The perilous state of the economy seems linked to increasing concern about the food system, and unprecedented interest in producing food — often organically — in back gardens, allotments and community gardens.
This not only makes sound economic sense, but also connects people to the community and environment.
At the very least, forgotten skills are being revived, which can help us cope with recession.
For those who feel their recession-hit world is going out of control, growing their own food will mean taking back some control.
Even if you can’t do anything about the economy, swine flu, global warming, or the weather, you can stick a seed in the ground and watch it grow.
Literally, that is what Norman Borlaug did, and he is credited with saving more lives than any other person who has ever lived.
His death on September 12 didn’t make the front page headlines like the deaths of Michael Jackson and Edward Kennedy, because where our food comes from is not yet a major preoccupation for many people. It was wheat varieties developed by Borlaug which averted the widespread famines and mass starvation predicted in the 1960s.

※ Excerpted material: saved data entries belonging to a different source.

/-! ### Messages -/

theorem sendTwin_kept {s0 : State} (channel : Nat) (payload : List Byte) (s : State) (hK : Kept s0 s) : Kept s0 (State.sendTwin channel payload s)
    := by
  unfold State.sendTwin
  with_reducible repeat' (first | assumption | intro _ | apply emit_kept | apply Kept_ite | apply Keeps_of | simp only [Kept_mk_iff])

theorem tellPartner_kept {s0 : State} (kind : Nat) (body : List Byte) (s : State) (hK : Kept s0 s) : Kept s0 (State.tellPartner kind body s) := by
  unfold State.tellPartner
  with_reducible repeat' (first | assumption | apply sendTwin_kept)

theorem tellShipment_kept {s0 : State} (x : Shipment) (s : State) (hK : Kept s0 s) : Kept s0 (State.tellShipment x s) := by
  unfold State.tellShipment
  with_reducible repeat' (first | assumption | apply tellPartner_kept)

theorem tellLevels_kept {s0 : State} (s : State) (hK : Kept s0 s) : Kept s0 (State.tellLevels s) := by
  unfold State.tellLevels
  with_reducible repeat' (first | assumption | apply tellPartner_kept)

theorem reportRow_kept {s0 : State} (q row : Nat) (s : State) (hK : Kept s0 s) : Kept s0 (State.reportRow q row s) := by
  unfold State.reportRow
  with_reducible repeat' (first | assumption | intro _ | apply tellPartner_kept | apply Kept_ite | apply Keeps_of | simp only [Kept_mk_iff])

theorem queueLost_kept {s0 : State} (f : Nat) (s : State) (hK : Kept s0 s) : Kept s0 (State.queueLost f s) := by
  unfold State.queueLost
  with_reducible repeat' (first | assumption | apply queueItems_kept)

theorem reportLost_kept {s0 : State} (f : Nat) (s : State) (hK : Kept s0 s) : Kept s0 (State.reportLost f s) := by
  unfold State.reportLost
  with_reducible repeat' (first | assumption | intro _ | apply tellPartner_kept | apply queueLost_kept | apply Kept_ite)

/-! ### Retrieval -/

theorem entryBlock_kept {s0 : State} (seen : Seen) (base : Nat) (h : Header) (lba : Nat) (s : State) (hK : Kept s0 s) : Kept s0 (State.entryBlock
    seen base h lba s).2 := by
  unfold State.entryBlock
  with_reducible repeat' (first | assumption | apply takeFree_kept | apply busError_kept | split | simp only [Kept_mk_iff])

theorem readBuffered_kept {s0 : State} (seen : Seen) (base : Nat) (h : Header) (lba : Nat) (s : State) (hK : Kept s0 s) : Kept s0
    (State.readBuffered seen base h lba s).2 := by
  unfold State.readBuffered
  with_reducible repeat' (first | assumption | intro _ | apply entryBlock_kept | apply Kept_ite2 | split | refine Kept_snd (by assumption) ?_)

theorem touchSlot_kept {s0 : State} (i : Nat) (s : State) (hK : Kept s0 s) : Kept s0 (State.touchSlot i s) := by
  unfold State.touchSlot
  with_reducible repeat' (first | assumption | apply Keeps_of | simp only [Kept_mk_iff])

theorem fillSlot_kept {s0 : State} (d g : Nat) (readOnly write : Bool) (s : State) (hK : Kept s0 s) : Kept s0 (State.fillSlot d g readOnly write
    s).2 := by
  unfold State.fillSlot
  with_reducible repeat' (first | assumption | apply loadSlot_kept | apply Keeps_of | split | simp only [Kept_mk_iff])

theorem needKey_kept {s0 : State} (d g : Nat) (s : State) (hK : Kept s0 s) : Kept s0 (State.needKey d g s) := by
  unfold State.needKey
  with_reducible repeat' (first | assumption | intro _ | apply loadSlot_kept | apply touchSlot_kept | apply fillSlot_kept | apply Kept_ite | split)

theorem saveContext_kept {s0 : State} (d : Decoded) (s : State) (hK : Kept s0 s) : Kept s0 (State.saveContext d s) := by
  unfold State.saveContext
  with_reducible repeat' (first | assumption | intro _ | apply Kept_ite | apply Keeps_of | split | simp only [Kept_mk_iff])

theorem noteUncorrectable_kept {s0 : State} (slot : Nat) (s : State) (hK : Kept s0 s) : Kept s0 (State.noteUncorrectable slot s) := by
  unfold State.noteUncorrectable
  with_reducible repeat' (first | assumption | apply bump_kept | apply countMedia_kept)

theorem useReads_kept {s0 : State} (unread : Unread) (q : Nat) (x : Shelf) (s : State) (hK : Kept s0 s) : Kept s0 (State.useReads unread q x s) :=
    by
  unfold State.useReads
  with_reducible repeat' (first
    | assumption | intro _ | apply useSequencer_kept | apply noteUncorrectable_kept | apply Kept_ite | apply Kept_foldl | split
    | simp only [Kept_mk_iff])

theorem useFetch_kept {s0 : State} (seen : Seen) (q : Nat) (rebuilt : Bool) (x : Shelf) (s : State) (hK : Kept s0 s) : Kept s0 (State.useFetch
    seen q rebuilt x s) := by
  unfold State.useFetch
  with_reducible repeat' (first | assumption | intro _ | apply useParity_kept | apply useReads_kept | apply Kept_ite)

theorem useFolio_kept {s0 : State} (seen : Seen) (q : Nat) (d : Decoded) (s : State) (hK : Kept s0 s) : Kept s0 (State.useFolio seen q d s) := by
  unfold State.useFolio
  with_reducible repeat' (first | assumption | apply useXts_kept | apply useFetch_kept)

theorem useVerifyRuns_kept {s0 : State} (q : Nat) (want : List Nat) (s : State) (hK : Kept s0 s) : Kept s0 (State.useVerifyRuns q want s) := by
  unfold State.useVerifyRuns
  with_reducible repeat' (first | assumption | intro _ | apply countMessage_kept | apply useUnit_kept | apply Kept_ite)

theorem useRead_kept {s0 : State} (seen : Seen) (q : Nat) (ds : List Decoded) (want : List Nat) (s : State) (hK : Kept s0 s) : Kept s0
    (State.useRead seen q ds want s) := by
  unfold State.useRead
  with_reducible repeat' (first
    | assumption | intro _ | apply useAssist_kept | apply useDecoder_kept | apply useFolio_kept | apply useVerifyRuns_kept | apply Kept_foldl)

theorem useHeal_kept {s0 : State} (seen : Seen) (q : Nat) (ds : List Decoded) (s : State) (hK : Kept s0 s) : Kept s0 (State.useHeal seen q ds s)
    := by
  unfold State.useHeal
  with_reducible repeat' (first | assumption | intro _ | apply useRead_kept | apply Kept_foldl)

theorem pinChain_kept {s0 : State} (up : Bool) (chain : List Nat) (s : State) (hK : Kept s0 s) : Kept s0 (State.pinChain up chain s) := by
  unfold State.pinChain
  with_reducible repeat' (first | assumption | intro _ | apply modQuire_kept | apply Kept_foldl)

theorem reportRebuilt_kept {s0 : State} (seen : Seen) (ds : List Decoded) (s : State) (hK : Kept s0 s) : Kept s0 (State.reportRebuilt seen ds s)
    := by
  unfold State.reportRebuilt
  with_reducible repeat' (first | assumption | intro _ | apply reportRow_kept | apply Kept_ite | apply Kept_foldl)

theorem fetchFolio_kept {s0 : State} (seen : Seen) (f : Nat) (want : List Nat) (s : State) (hK : Kept s0 s) : Kept s0 (State.fetchFolio seen f
    want s).2 := by
  unfold State.fetchFolio
  with_reducible repeat' (first
    | assumption | intro _ | apply reportLost_kept | apply needKey_kept | apply saveContext_kept | apply useRead_kept | apply useHeal_kept
    | apply pinChain_kept | apply reportRebuilt_kept | apply Kept_foldl | apply Kept_ite2 | split | simp only [Kept_mk_iff])

theorem fetchWanted_kept {s0 : State} (seen : Seen) (cids : List Nat) (fetched : List (Nat × Fetched)) (cid : Nat) (s : State) (hK : Kept s0 s) :
    Kept s0 (State.fetchWanted seen cids fetched cid s).2.2 := by
  unfold State.fetchWanted
  with_reducible repeat' (first
    | assumption | apply metadataFault_kept | apply useAssist_kept | apply fetchFolio_kept | split | refine Kept_snd (by assumption) ?_
    | simp only [Kept_mk_iff])

theorem fetchCid_kept {s0 : State} (seen : Seen) (cid : Nat) (s : State) (hK : Kept s0 s) : Kept s0 (State.fetchCid seen cid s).2 := by
  unfold State.fetchCid
  with_reducible repeat' (first | assumption | apply fetchWanted_kept)

theorem viewBlock_kept {s0 : State} (seen : Seen) (root lba : Nat) (s : State) (hK : Kept s0 s) : Kept s0 (State.viewBlock seen root lba s).2 := by
  unfold State.viewBlock
  with_reducible repeat' (first | assumption | apply fetchCid_kept | split)

theorem readBlock_kept {s0 : State} (seen : Seen) (nsid : Nat) (cids : List Nat) (lba : Nat) (fetched : List (Nat × Fetched)) (s : State) (hK :
    Kept s0 s) : Kept s0 (State.readBlock seen nsid cids lba fetched s).2.2 := by
  unfold State.readBlock
  with_reducible repeat' (first | assumption | apply readBuffered_kept | apply fetchWanted_kept | split)

theorem readBlocks_kept {s0 : State} (seen : Seen) (nsid : Nat) (cids : List Nat) (x0 : Nat) (x1 : Nat) (x2 : List (Nat × Fetched)) (x3 : State)
    (hK : Kept s0 x3) : Kept s0 (State.readBlocks seen nsid cids x0 x1 x2 x3).2.2 := by
  revert hK
  fun_induction State.readBlocks <;> intro hK <;> (with_reducible repeat' (first
    | assumption | apply readBlock_kept | apply_assumption | refine Kept_snd2 (by assumption) ?_))

theorem readRange_kept {s0 : State} (seen : Seen) (nsid slba nblk : Nat) (s : State) (hK : Kept s0 s) : Kept s0 (State.readRange seen nsid slba
    nblk s).2.2 := by
  unfold State.readRange
  with_reducible repeat' (first | assumption | apply useAssist_kept | apply readBlocks_kept)

/-! ### Service -/

theorem execAnaTransitionTimeExpiry_kept {s0 t : State} (s : State) (he : execAnaTransitionTimeExpiry s = .next t) (hK : Kept s0 s) : Kept s0 t :=
    by
  unfold execAnaTransitionTimeExpiry at he
  injection he with he
  subst he
  with_reducible repeat' (first | assumption | intro _ | apply anaChange_kept | apply Kept_ite | apply Keeps_of | split | simp only [Kept_mk_iff])

theorem addDeferred_kept {s0 : State} (d : Deferred) (s : State) (hK : Kept s0 s) : Kept s0 (State.addDeferred d s) := by
  unfold State.addDeferred
  with_reducible repeat' (first | assumption | apply Keeps_of | simp only [Kept_mk_iff])

theorem recordDeferred_kept {s0 : State} (nsid first last no cycle : Nat) (s : State) (hK : Kept s0 s) : Kept s0 (State.recordDeferred nsid first
    last no cycle s) := by
  unfold State.recordDeferred
  with_reducible repeat' (first | assumption | apply tellPartner_kept | apply addDeferred_kept)

theorem announce_kept {s0 : State} (id nsid : Nat) (s : State) (hK : Kept s0 s) : Kept s0 (State.announce id nsid s) := by
  unfold State.announce
  with_reducible repeat' (first
    | assumption | intro _ | apply modCtrl_kept | apply postEvent_kept | apply Kept_ite | split | simp only [Kept_mk_iff])

theorem onQueue_kept {s0 : State} (c cid : Nat) (admin : Bool) (body : Nat → State → State) (s : State) (hK : Kept s0 s) (hb0 : ∀ (a0 : Nat) (a1 :
    State), Kept s0 a1 → Kept s0 (body a0 a1)) : Kept s0 (State.onQueue c cid admin body s) := by
  unfold State.onQueue
  with_reducible repeat' (first | assumption | intro _ | apply hb0 | apply heardPdu_kept | apply respond_kept | apply Kept_ite | split)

Previously hungry countries like Pakistan and India were transformed into self-sufficient producers of wheat, and the technology was repeated for rice, leading to similar results in China. Thankfully, the world appreciated his role in global food production, because Borlaug was one of only five people to be awarded the Presidential Medal of Freedom and the Congressional Gold Medal in the US and the Nobel Peace Prize (an honour shared by Nelson Mandela, Elie Wiesel, Mother Teresa, and Martin Luther King Junior).
Well done also to Michael Kelly and his GIY team for playing their food production role.